Wow Camcruse, sorry your experience was so bad. When a person gets a new car they should have a good experience with it. I was (and continue to be) impressed with my experience. This was my first domestic car purchase in 30 years and to be honest with you, I was impressed with how far they have come. I filled out my GM Satisfaction Survey truthfully, there were some things that were supposed to happen that didn't. For example, I had no interest of getting a tour of their service department at that time. After waiting for my car to come in exactly how I wanted it, I was anxious to get in and take off. 

I have had two contacts from the dealer since then, one from the salesmen and one from the general managers office asking if I was satisfied. I got a call just last week from General Motors not too long ago asking me to answer a survey. I feel pretty optimistic that I will have a good relationship with this dealership.

TC


----------



## Dale_K (Jul 16, 2011)

I've always tried to use the factory surveys like a kind of bribe with the dealer. I want the dealer to feel like I'm a good customer. Maybe it will do me some good in the future. So I used to take the surveys to the dealer (not only GM) and give them personally to the manager and tell them they have my permission to fill it out any way they want.

I tried to do that with the Cruze too, but instead of a printed form the letter only gave me a password/link to an online site to fill out the form. So I took that letter to the dealership since I couldn't give them the survey itself and the sales manager said he was grateful but he really couldn't use it because GM would be able to tell who filled it out through the IP address. Or at least they would be able to see that it was the dealership's IP address being used to fill out the form.

Actually it is the service department surveys I care about the most.
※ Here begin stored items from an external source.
@[simp] theorem execMirrorRead_memOk (s : State) (v : Word) (hs : s.mem.wf) : (execMirrorRead v s).MemOk := by
  simp +contextual [execMirrorRead, hs]

@[simp] theorem execCqDoorbell_memOk (s : State) (i : InstId) (v : Word) (hs : s.mem.wf) : (execCqDoorbell i v s).MemOk := by
  simp +contextual [execCqDoorbell, hs]

@[simp] theorem execRqHeadWrite_memOk (s : State) (i : InstId) (v : Word) (hs : s.mem.wf) :
    (execRqHeadWrite i v s).MemOk := by
  simp +contextual [execRqHeadWrite, hs]

@[simp] theorem execMailboxAck_memOk (s : State) (i : InstId) (v : Word) (hs : s.mem.wf) : (execMailboxAck i v s).MemOk := by
  simp +contextual [execMailboxAck, hs]

@[simp] theorem execEncode_memOk (s : State) (i : InstId) (v : Word) (hs : s.mem.wf) : (execEncode i v s).MemOk := by
  simp +contextual [execEncode, hs]

@[simp] theorem execRebuild_memOk (s : State) (i : InstId) (v : Word) (hs : s.mem.wf) : (execRebuild i v s).MemOk := by
  simp +contextual [execRebuild, hs]

@[simp] theorem execTenantAttestationRequest_memOk (s : State) (i : InstId) (v : Word) (hs : s.mem.wf) :
    (execTenantAttestationRequest i v s).MemOk := by
  simp +contextual [execTenantAttestationRequest, hs]

@[simp] theorem execMailboxSend_memOk (s : State) (sender : Space) (v : Word) (hs : s.mem.wf) :
    (execMailboxSend sender v s).MemOk := by
  simp [execMailboxSend, hs]

@[simp] theorem execFqDoorbell_memOk (s : State) (sp : Space) (v : Word) (hs : s.mem.wf) :
    (execFqDoorbell sp v s).MemOk := by
  simp +contextual [execFqDoorbell, hs]

@[simp] theorem execFcHeadWrite_memOk (s : State) (sp : Space) (v : Word) (hs : s.mem.wf) :
    (execFcHeadWrite sp v s).MemOk := by
  simp +contextual [execFcHeadWrite, hs]

@[simp] theorem execRegister_memOk (s : State) (d : DieId) (v : Word) (hs : s.mem.wf) : (execRegister d v s).MemOk := by
  simp +contextual [execRegister, hs]

@[simp] theorem execUnregister_memOk (s : State) (d : DieId) (v : Word) (hs : s.mem.wf) : (execUnregister d v s).MemOk := by
  simp +contextual [execUnregister, hs]

@[simp] theorem execObjectRead_memOk (s : State) (d : DieId) (v : Word) (hs : s.mem.wf) : (execObjectRead d v s).MemOk := by
  simp +contextual [execObjectRead, hs]

@[simp] theorem execHbmRetireLogWrite_memOk (s : State) (ctl : HbmId) (v : Word) (hs : s.mem.wf) :
    (execHbmRetireLogWrite ctl v s).MemOk := by
  simp +contextual [execHbmRetireLogWrite, hs]

@[simp] theorem execFbkMapaddrWrite_memOk (s : State) (v : Word) (hs : s.mem.wf) : (execFbkMapaddrWrite v s).MemOk := by
  simp +contextual [execFbkMapaddrWrite, hs]

@[simp] theorem execFirebreakCommit_memOk (s : State) (page : Fin 65) (hs : s.mem.wf) :
    (execFirebreakCommit page s).MemOk := by
  simp +contextual [execFirebreakCommit, hs]

@[simp] theorem execCreate_memOk (s : State) (v : Word) (hs : s.mem.wf) : (execCreate v s).MemOk := by
  simp +contextual [execCreate, hs]

@[simp] theorem execActivate_memOk (s : State) (v : Word) (hs : s.mem.wf) : (execActivate v s).MemOk := by
  simp +contextual [execActivate, hs]

@[simp] theorem execResetDrain_memOk (s : State) (v : Word) (hs : s.mem.wf) : (execResetDrain v s).MemOk := by
  simp +contextual [execResetDrain, hs]

@[simp] theorem execResetSquash_memOk (s : State) (v : Word) (hs : s.mem.wf) : (execResetSquash v s).MemOk := by
  simp +contextual [execResetSquash, hs]

@[simp] theorem execDestroy_memOk (s : State) (v : Word) (hs : s.mem.wf) : (execDestroy v s).MemOk := by
  simp +contextual [execDestroy, hs]

@[simp] theorem execLogStart_memOk (s : State) (v : Word) (hs : s.mem.wf) : (execLogStart v s).MemOk := by
  simp +contextual [execLogStart, hs]

@[simp] theorem execLogSwap_memOk (s : State) (v : Word) (hs : s.mem.wf) : (execLogSwap v s).MemOk := by
  simp +contextual [execLogSwap, hs]

@[simp] theorem execLogStop_memOk (s : State) (v : Word) (hs : s.mem.wf) : (execLogStop v s).MemOk := by
  simp +contextual [execLogStop, hs]

@[simp] theorem execFreeze_memOk (s : State) (v : Word) (hs : s.mem.wf) : (execFreeze v s).MemOk := by
  simp +contextual [execFreeze, hs]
I follow the same general pattern but I really want to get on the good side of the service department staff. Even more so than the sales guys. The same dealership used to run a contest where they gave you a chance at a prize if you brought them the printed warranty repair survey. I won $100 once doing it.


----------



## 70AARCUDA (Nov 14, 2010)

newcruzer17 said:


> I am just curious, wish I knew how to insert a poll here.....
> 
> How many of you filled out the GM Customer Satisfaction Survey with something less than "Completely Satisfied"?
> And if you weren't satisfied, how many of you have heard from the dealer how you "cost them their GM bonus"?
> ...


...list exactly what questions you'd like the poll to have and I'll create it for you.


----------



## nobog (Oct 25, 2011)

I told 'em up front, the sooner I get out off here the better the dealer survey will look. That means no add-ons, no extended warrenty, no seal coating, just let me sign the paperwork and give me the keys - I will figure out how everything works. 
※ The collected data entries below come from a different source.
-- ==== Sys2Proof/Machine/Core.lean ====
section
/-! DEFINITION. The machine as the host's interface takes it. -/

def Sys2Proof.core : Host.Core :=
  { State := Sys2Proof.Machine.State
    Fault := Sys2Proof.Machine.Fault
    Refusal := Sys2Proof.Machine.Refusal
    step := Sys2Proof.Machine.step
    reset := Sys2Proof.Machine.State.reset }
end

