-- ==== Sys2Proof/Tests/Slice0.lean ====
section
/-! SUPPORT. Tests of the model. Every expected result is the spec's: the rows V-… of 95_test_vectors.md, or a value worked
out by hand from the rule named. After them, the witnesses: states that meet the hypotheses of the statements. -/

namespace Sys2Proof.Tests

open Sys2Proof Sys2Proof.Machine

set_option Elab.async false

/-! ## Helpers -/

/-- The state a turn leaves, for a turn that answers a next state. -/
def after (o : Host.Outcome State Fault Refusal) : Option State :=
  match o with
  | .next s => some s
  | _ => none

/-- One field of the state a command leaves. -/
def result {α : Type} (i : Instr) (s : State) (f : State → α) : Option α := (after (exec i s)).map f

/-- A reset block in the reference configuration with LEN and the first bytes of PAY loaded. -/
def withPay (len : Nat) (bytes : Bytes) : State :=
  { State.reset with len := BitVec.ofNat 64 len, pay := cellsFrom 0 bytes }

/-- A reset block with BITCNT and the first bits of BIT loaded. -/
def withBits (m : Nat) (bits : Bits) : State :=
  { State.reset with bitcnt := BitVec.ofNat 64 m, bit := cellsFrom 0 bits }

/-- A state with its grid set and the first bytes of PIX loaded. -/
def withGrid (w h : Word) (ch : BitVec 3) (pix : Bytes) (s : State) : State :=
  { s with width := w, height := h, channels := ch, pix := cellsFrom 0 pix }

/-- A state in which the engine holds a word, with inputs to come. -/
def running (w : Word) (inputs : List Input) (s : State) : State := { s with eng := .busy w, pending := inputs }

/-- A state with inputs to come. -/
def waiting (inputs : List Input) (s : State) : State := { s with pending := inputs }

/-- The bits that are 1 among the first `n` of BIT, by address. -/
def onesOfBit (n : Nat) (s : State) : List Nat := (List.range n).filter s.bitAt

/-- The addresses below `n` whose PIX cell is not `v`. -/
def pixOtherThan (v : Byte) (n : Nat) (s : State) : List Nat := (List.range n).filter fun a => s.pixAt a != v

/-- The framed bitstream of the one byte 0x41, written out (V-F-1). -/
def framedA : Bits := List.replicate 31 false ++ [true] ++ [false, true, false, false, false, false, false, true]

/-! ## Decoding: each opcode's word written out bit by bit, RSVD [31:4] and OP [3:0] (rules R90 and R91) -/

theorem test_decode_bytes2bits : decode 0b0000000000000000000000000000_0001#32 = .ok .bytes2bits := by decide

theorem test_decode_bits2bytes : decode 0b0000000000000000000000000000_0010#32 = .ok .bits2bytes := by decide

theorem test_decode_setlsb : decode 0b0000000000000000000000000000_0011#32 = .ok .setlsb := by decide

theorem test_decode_frame : decode 0b0000000000000000000000000000_0100#32 = .ok .frame := by decide

theorem test_decode_unframe : decode 0b0000000000000000000000000000_0101#32 = .ok .unframe := by decide

theorem test_decode_embed : decode 0b0000000000000000000000000000_0110#32 = .ok .embed := by decide

theorem test_decode_extract : decode 0b0000000000000000000000000000_0111#32 = .ok .extract := by decide

/-- Each reason for an illegal word (rule R92; V-W-1, V-W-2, V-W-5). -/
theorem test_decode_illegal :
    decode 0x00000000#32 = .error .opZero ∧ decode 0x00000008#32 = .error .opReserved ∧
      decode 0x80000006#32 = .error .rsvdNonzero := by decide

/-- The table's numbering: 32 bits a command; a number with a bit above bit 31 is none. -/
theorem test_decodeTableWord :
    decodeTableWord 32 6 = some .embed ∧ decodeTableWord 32 22 = none ∧ decodeTableWord 40 (2 ^ 32 + 6) = none := by
  decide

/-! ## WellFormed: a configuration out of each range is refused (rules R10 and R11) -/

theorem test_wf_reference : Config.reference.wf = true := by decide

theorem test_wf_ends : Config.wf ⟨1, 1, 1, 1⟩ = true ∧ Config.wf ⟨31, 2 ^ 34, 2 ^ 32 - 1, 2 ^ 36⟩ = true := by decide

theorem test_illformed_dimW_low : Config.wf ⟨0, 4096, 256, 4096⟩ = false := by decide

theorem test_illformed_dimW_high : Config.wf ⟨32, 4096, 256, 4096⟩ = false := by decide

theorem test_illformed_pixSize_low : Config.wf ⟨16, 0, 256, 4096⟩ = false := by decide

theorem test_illformed_pixSize_high : Config.wf ⟨16, 2 ^ 34 + 1, 256, 4096⟩ = false := by decide

theorem test_illformed_paySize_low : Config.wf ⟨16, 4096, 0, 4096⟩ = false := by decide

theorem test_illformed_paySize_high : Config.wf ⟨16, 4096, 2 ^ 32, 4096⟩ = false := by decide

theorem test_illformed_bitSize_low : Config.wf ⟨16, 4096, 256, 0⟩ = false := by decide

theorem test_illformed_bitSize_high : Config.wf ⟨16, 4096, 256, 2 ^ 36 + 1⟩ = false := by decide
That speeds the process up considerably.

Jim


----------



## Arcrider (Jan 23, 2012)

Love my Cruze 2LT but the buying experience was awful. The salesman was a crook, and not a smart one either. Offered me $5500 for my trade in when their own website gave me an appraisal of 7500! When I had him look it up, he said "well, we have to try"! I said, "try what exactly'? I was too far into it to get up and leave, but I should have done that. It was a dealership near Cleveland Ohio. Anywho, I ripped them as well. I have not heard a thing. The finance guy was great though.


----------



## fastdriver (Jan 7, 2011)

You WOULD think that in this day and age, the salesmen would KNOW that today's customers are way more savvy than years ago. We know about the car, prices, options etc. BEFORE we get to the dealership. Yet, they still have to be sleazy. As far as the customer surveys are concerned, I would THINK that the dealer OWNER would make SURE that his salesmen and service advisors were on the up and up in the FIRST place instead of finding out AFTER the fact that was the reason for the poor or not satisfactory on the survey was a result of HIS people not doing what they should! BTW- ANYTHING less than the BEST ratings is considered a FAILURE according to GM!


----------



## H3LLON3ARTH (Dec 16, 2011)

I said no to the survey my salesman was a crackpot I dont belive they should get extra money he tol me if I wasnt goin to fill it out completely sastisfactory to contact him but never received an email to take the survey

Sent from my R800x using AutoGuide.com App


----------



## NYCruze2012 (Jan 16, 2012)

I have to say that my experiences with my dealership have been very good over the last ten years or so. I've bought so far, a 99 Tahoe, 01 Malibu, 02 Suburban, 04 Aveo Sedan, an 07 Aveo hatchback, and now the 12 Cruze. I live in a small town and use my local dealership. I've never been too fond of the service department as I feel the word "stealership" originates from there. I only use them for warranty work or the timing belts on our 2 Aveos which we still have. The Suburban, the Aveos, and the new Cruze typically go to my local mechanic for basic maintenances.


----------



## GoldenCruze (Dec 18, 2011)

I've had only good experiences with my dealer so far. The sales guy actually went over the survey during the sale showing me the section that would cost him money if the answers were less than very satisfied. So at least he explains to the customer how to screw him if the customer is pissed. As it was, I had no comp,aints about the whole sales process.


----------



## newcruzer17 (Feb 8, 2012)

70AARCUDA said:


> ...list exactly what questions you'd like the poll to have and I'll create it for you.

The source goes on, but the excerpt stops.